Exercise details |
Only certain lines below are wanted: those starting at the line containing "m downward. -/" and ending at the line containing "let ax := f32abs x", both included, each retyped exactly.

Working data |
##############################

-- ==== Sys2Proof/Machine/Numbers.lean ====
section
/-! DEFINITION. Number formats, scales and rounding (chapter 03): NQ grids, decoding, the keyed mixer, and the encoders. -/

namespace Sys2Proof.Machine

/-! ## NQ grids (R82 to R84) -/

/-- NQ4 grid magnitudes for m = 0 to 7 (Table 3.3). -/
def grid4 : List Nat := [0, 5, 11, 21, 36, 57, 87, 127]
/-- NQ6 grid magnitudes for m = 0 to 31 (Table 3.4). -/
def grid6 : List Nat :=
  [0, 1, 2, 3, 4, 6, 7, 8, 10, 12, 13, 16, 18, 20, 23, 26, 29, 33, 37, 41, 46, 51, 57, 62, 69, 76, 83, 91, 99, 108, 117, 127]
/-- NQ8 grid magnitude for m: the FP32 value nearest to G(m), ties to even (R82). -/
def grid8 (m : Nat) : F32 := BitVec.ofNat 32 (fpRound fmt32 false (m * (16129 + 3 * m * m)) 8193532)

/-- Largest magnitude M of an NQ code. -/
def nqM (f : Nat) : Nat := if f = 4 then 7 else if f = 5 then 31 else 127
/-- Width of an NQ code. -/
def nqW (f : Nat) : Nat := if f = 4 then 4 else if f = 5 then 6 else 8
/-- Signed value c of an NQ code. -/
def nqSigned (f c : Nat) : Int := toSigned (nqW f) c
/-- The grid value of an NQ4 or NQ6 code; 0 for the escape code (R86). -/
def gridInt (f c : Nat) : Int :=
  let v := nqSigned f c
  let g : Int := ((if f = 4 then grid4 else grid6).getD v.natAbs 0 : Nat)
  if c % 2 ^ nqW f = nqEscape f then 0 else if v < 0 then -g else g
/-- The grid magnitude m of an NQ format in FP32. -/
def gridF (f m : Nat) : F32 := if f = 6 then grid8 m else f32ofInt ((if f = 4 then grid4 else grid6).getD m 0 : Nat) 0
/-- The code of sign × magnitude m; magnitude 0 gives code 0. -/
def nqCode (f : Nat) (neg : Bool) (m : Nat) : Nat := if neg then (2 ^ nqW f - m) % 2 ^ nqW f else m

/-! ## Macro inputs (R80, Table 3.2) -/

/-- The value the macro receives for a code, as the signed or unsigned a-bit code it enters with. -/
def inputValue (f zpUsed c : Nat) : Int :=
  if f = 4 ∨ f = 5 then gridInt f c
  else if zpUsed = 0 then toSigned (fmtBits f) c else (c % 2 ^ fmtBits f : Nat)

/-- Is the input signed under R43? An integer input is unsigned where the operation's ZP is not 0 (R80, R81). -/
def inputSigned (f zp : Nat) : Bool := fmtIsNq f || decide (zp = 0)

/-- The signed value of a stored weight code at precision p (R42). -/
def weightValue (p c : Nat) : Int := if p = 3 then (if c % 2 = 1 then 1 else -1) else toSigned (precBits p) c

/-! ## Escapes entering the correction path (R87) -/

/-- q of a side-list entry at escape fraction f, with its events. -/
def escQ (e f : Nat) : Int × Fl :=
  match fpDecode fmt16 e with
  | .nan => (0, Fl.nonfinite)
  | .inf n => (if n then -32767 else 32767, Fl.nonfinite)
  | v =>
    let q := f32roundInt v f
    if 32767 < q then (32767, Fl.limited) else if q < -32767 then (-32767, Fl.limited) else (q, Fl.zero)

/-! ## The keyed mixer (R100, R101) -/

def mixK1 : Nat := 0xB5C32F196D8EA743
def mixK2 : Nat := 0xC8A15E7D3B29F04D
def mixK3 : Nat := 0x94F26C0BE17A3D59

/-- Rotation to the left within 64 bits. -/
def rotl64 (x n : Nat) : Nat := (x * 2 ^ n) % 2 ^ 64 + x / 2 ^ (64 - n)

/-- One round r of the mixer. -/
def mixRound (key z r : Nat) : Nat :=
  let z := z ^^^ (z >>> 29)
  let z := (z * mixK2) % 2 ^ 64
  let z := z ^^^ (z >>> 32)
  let z := (z * mixK3) % 2 ^ 64
  z ^^^ rotl64 key (21 * r)

/-- keyed_mix of R100. -/
def keyedMix (seed step tensor element : Nat) : Nat :=
  let key := (seed % 2 ^ 64) ^^^ ((step * mixK1) % 2 ^ 64)
  let z := ((tensor * 2 ^ 40) % 2 ^ 64 ||| element) ^^^ key
  let z := mixRound key (mixRound key (mixRound key z 1) 2) 3
  z ^^^ (z >>> 31)

/-- How a store rounds: to nearest, or stochastically with a draw whose 24-bit numerator is given (R101, R102). -/
inductive Draw where
  | nearest
  | random (u : Nat)
deriving DecidableEq, Repr

/-- The draw of an element (R101). -/
def drawOf (near : Bool) (seed step tensor element : Nat) : Draw :=
  if near then .nearest else .random (keyedMix seed step tensor element >>> 40)

/-- R102: is the upper level chosen, for fraction d between the levels? `even` says that the lower level is even. -/
def chooseHi (dr : Draw) (d : F32) (even : Bool) : Bool :=
  match f32v d with
  | .fin n m e =>
    let q := ratOf m e
    let num := if n then 0 else q.1
    match dr with
    | .random u => decide (u * q.2 < num * 2 ^ 24)
    | .nearest => if num * 2 < q.2 then false else if q.2 < num * 2 then true else !even
  | _ => false

/-! ## Encoders (R103, R104) -/

/-- encode_int of R103. R102 calls d = r − lo exact in FP32; for −0.5 < r < 0 it can need more than 24 bits, and the model rounds it to nearest even as
every other step is (log entry 101). -/
def encodeInt (dr : Draw) (v s : F32) (a zp : Nat) : Nat × Fl :=
  let loQ : Int := if 0 < zp then -(zp : Int) else -(2 ^ (a - 1) - 1)
  let hiQ : Int := if 0 < zp then 2 ^ a - 1 - (zp : Int) else 2 ^ (a - 1) - 1
  let code := fun (q : Int) => ofSigned a (q + zp)
  let r := f32div v s
  if f32isNan v || f32isNan r then (code 0, Fl.nonfinite)
  else
    let hi := f32ofInt hiQ 0
    let lo := f32ofInt loQ 0
    if f32lt hi r then (code hiQ, Fl.clipped)
    else if f32lt r lo then (code loQ, Fl.clipped)
    else
      let fl := f32floor r
      let d := f32sub r (f32ofInt fl 0)
      (code (if chooseHi dr d (decide (fl % 2 = 0)) then fl + 1 else fl), Fl.zero)

/-- encode_bin of R103: code 1 for +1, 0 for -1. -/
def encodeBin (dr : Draw) (v s : F32) : Nat × Fl :=
  let r := f32div v s
  if f32isNan v || f32isNan r then (1, Fl.nonfinite)
  else
    let neg1 := f32neg f32one
    let fl := if f32lt f32one r || f32lt r neg1 then Fl.clipped else Fl.zero
    let r := if f32lt f32one r then f32one else if f32lt r neg1 then neg1 else r
    let d := f32mul (f32add r f32one) f32half
    (if chooseHi dr d false then 1 else 0, fl)

/-- The largest m below M with grid(m) not above x, searched from m downward. -/
def nqFind (f : Nat) (x : F32) : Nat → Nat
  | 0 => 0
  | m + 1 => if f32lt x (gridF f (m + 1)) then nqFind f x m else m + 1

/-- What encode_nq gives: a code, the side-list entry it appends, and events. -/
structure NqOut where
  code : Nat
  entry : Option Nat
  fl : Fl
deriving DecidableEq, Repr

/-- encode_nq of R104; `used` escapes are already in the row. -/
def encodeNq (dr : Draw) (f margin used : Nat) (v s : F32) : NqOut :=
  let x := f32div v s
  if f32isNan v || f32isNan x then ⟨0, none, Fl.nonfinite⟩
  else
    let gmax := if f = 6 then f32one else f32ofInt 127 0
    let ax := f32abs x
    -- T = gmax × (1 + margin / 8), exact in FP32
    let t := if f = 6 then f32ofInt (8 + margin : Nat) 3 else f32ofInt (127 * (8 + margin) : Nat) 3
    if f32lt t ax ∧ used < 32 then
      let big := !f32isFinite x || !f32lt ax (f32ofInt 65520 0)
      if big then ⟨nqEscape f, some (if x.msb then 0xFBFF else 0x7BFF), Fl.limited⟩
      else ⟨nqEscape f, some (f16of32 x), Fl.zero⟩
    else if !f32lt ax gmax then
      ⟨nqCode f x.msb (nqM f), none, if f32lt gmax ax then Fl.clipped else Fl.zero⟩
    else
      let m := nqFind f ax (nqM f - 1)
      let d := f32div (f32sub ax (gridF f m)) (f32sub (gridF f (m + 1)) (gridF f m))
      ⟨nqCode f x.msb (if chooseHi dr d (decide (m % 2 = 0)) then m + 1 else m), none, Fl.zero⟩

/-- The RAW8 store of R105. -/
def encodeRaw8 (v : F32) : Nat × Fl :=
  if f32isNan v then (0, Fl.nonfinite)
  else match f32v v with
    | .inf n => (if n then 0 else 255, Fl.clipped)
    | x =>
      let big := f32lt (f32ofInt 255 0) v
      let small := f32lt v f32zero
      let q := f32roundInt x 0
      (if q < 0 then 0 else if 255 < q then 255 else q.toNat, if big || small then Fl.clipped else Fl.zero)

/-! ## Output scales (R92) -/

/-- Q of a format: largest magnitude it encodes; in FP32. -/
def scaleQ (f zp : Nat) : F32 :=
  let a := fmtBits f
  if f = 6 then f32one
  else if f = 4 ∨ f = 5 then f32ofInt 127 0
  else if f = 3 then f32one
  else if 0 < zp then f32ofInt (max zp (2 ^ a - 1 - zp) : Nat) 0
  else f32ofInt (2 ^ (a - 1) - 1 : Nat) 0

/-- The FP16 scale of a row whose magnitude to cover is m; `any` says that some value of the row is finite. -/
def rowScale (f zp : Nat) (m : F32) (any : Bool) : Nat :=
  if !any || decide (f32key m = 0) then 0x0400
  else
    let t := f32div m (scaleQ f zp)
    if f32lt (f32ofInt 65504 0) t then 0x7BFF else f16up t

/-! ## Decoding values (R88, R135, R185) -/

/-- The FP32 value of a code in a descriptor's format, with scale s and zero point zp; an NQ escape takes the side-list entry e. -/
def decodeReal (f c : Nat) (s : F32) (zp e : Nat) : F32 :=
  if f = 9 then BitVec.ofNat 32 c
  else if f = 7 then f32of16 c
  else if f = 8 then f32ofB16 c
  else if f = 10 then f32ofInt (toSigned 32 c) 0
  else if f = 11 then f32ofInt (c % 256 : Nat) 0
  else if f = 3 then f32mul s (f32ofInt (if c % 2 = 1 then 1 else -1) 0)
  else if fmtIsNq f then
    if c % 2 ^ nqW f = nqEscape f then f32mul s (f32of16 e)
    else if f = 6 then
      let v := nqSigned f c
      let g := grid8 v.natAbs
      f32mul s (if v < 0 then f32neg g else g)
    else f32mul s (f32ofInt (gridInt f c) 0)
  else if zp = 0 then f32mul s (f32ofInt (toSigned (fmtBits f) c) 0)
  else f32mul s (f32ofInt ((c % 2 ^ fmtBits f : Nat) - (zp : Int)) 0)

end Sys2Proof.Machine
end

##############################

Answer for this exercise |
/-- The largest m below M with grid(m) not above x, searched from m downward. -/
def nqFind (f : Nat) (x : F32) : Nat → Nat
  | 0 => 0
  | m + 1 => if f32lt x (gridF f (m + 1)) then nqFind f x m else m + 1

/-- What encode_nq gives: a code, the side-list entry it appends, and events. -/
structure NqOut where
  code : Nat
  entry : Option Nat
  fl : Fl
deriving DecidableEq, Repr

/-- encode_nq of R104; `used` escapes are already in the row. -/
def encodeNq (dr : Draw) (f margin used : Nat) (v s : F32) : NqOut :=
  let x := f32div v s
  if f32isNan v || f32isNan x then ⟨0, none, Fl.nonfinite⟩
  else
    let gmax := if f = 6 then f32one else f32ofInt 127 0
    let ax := f32abs x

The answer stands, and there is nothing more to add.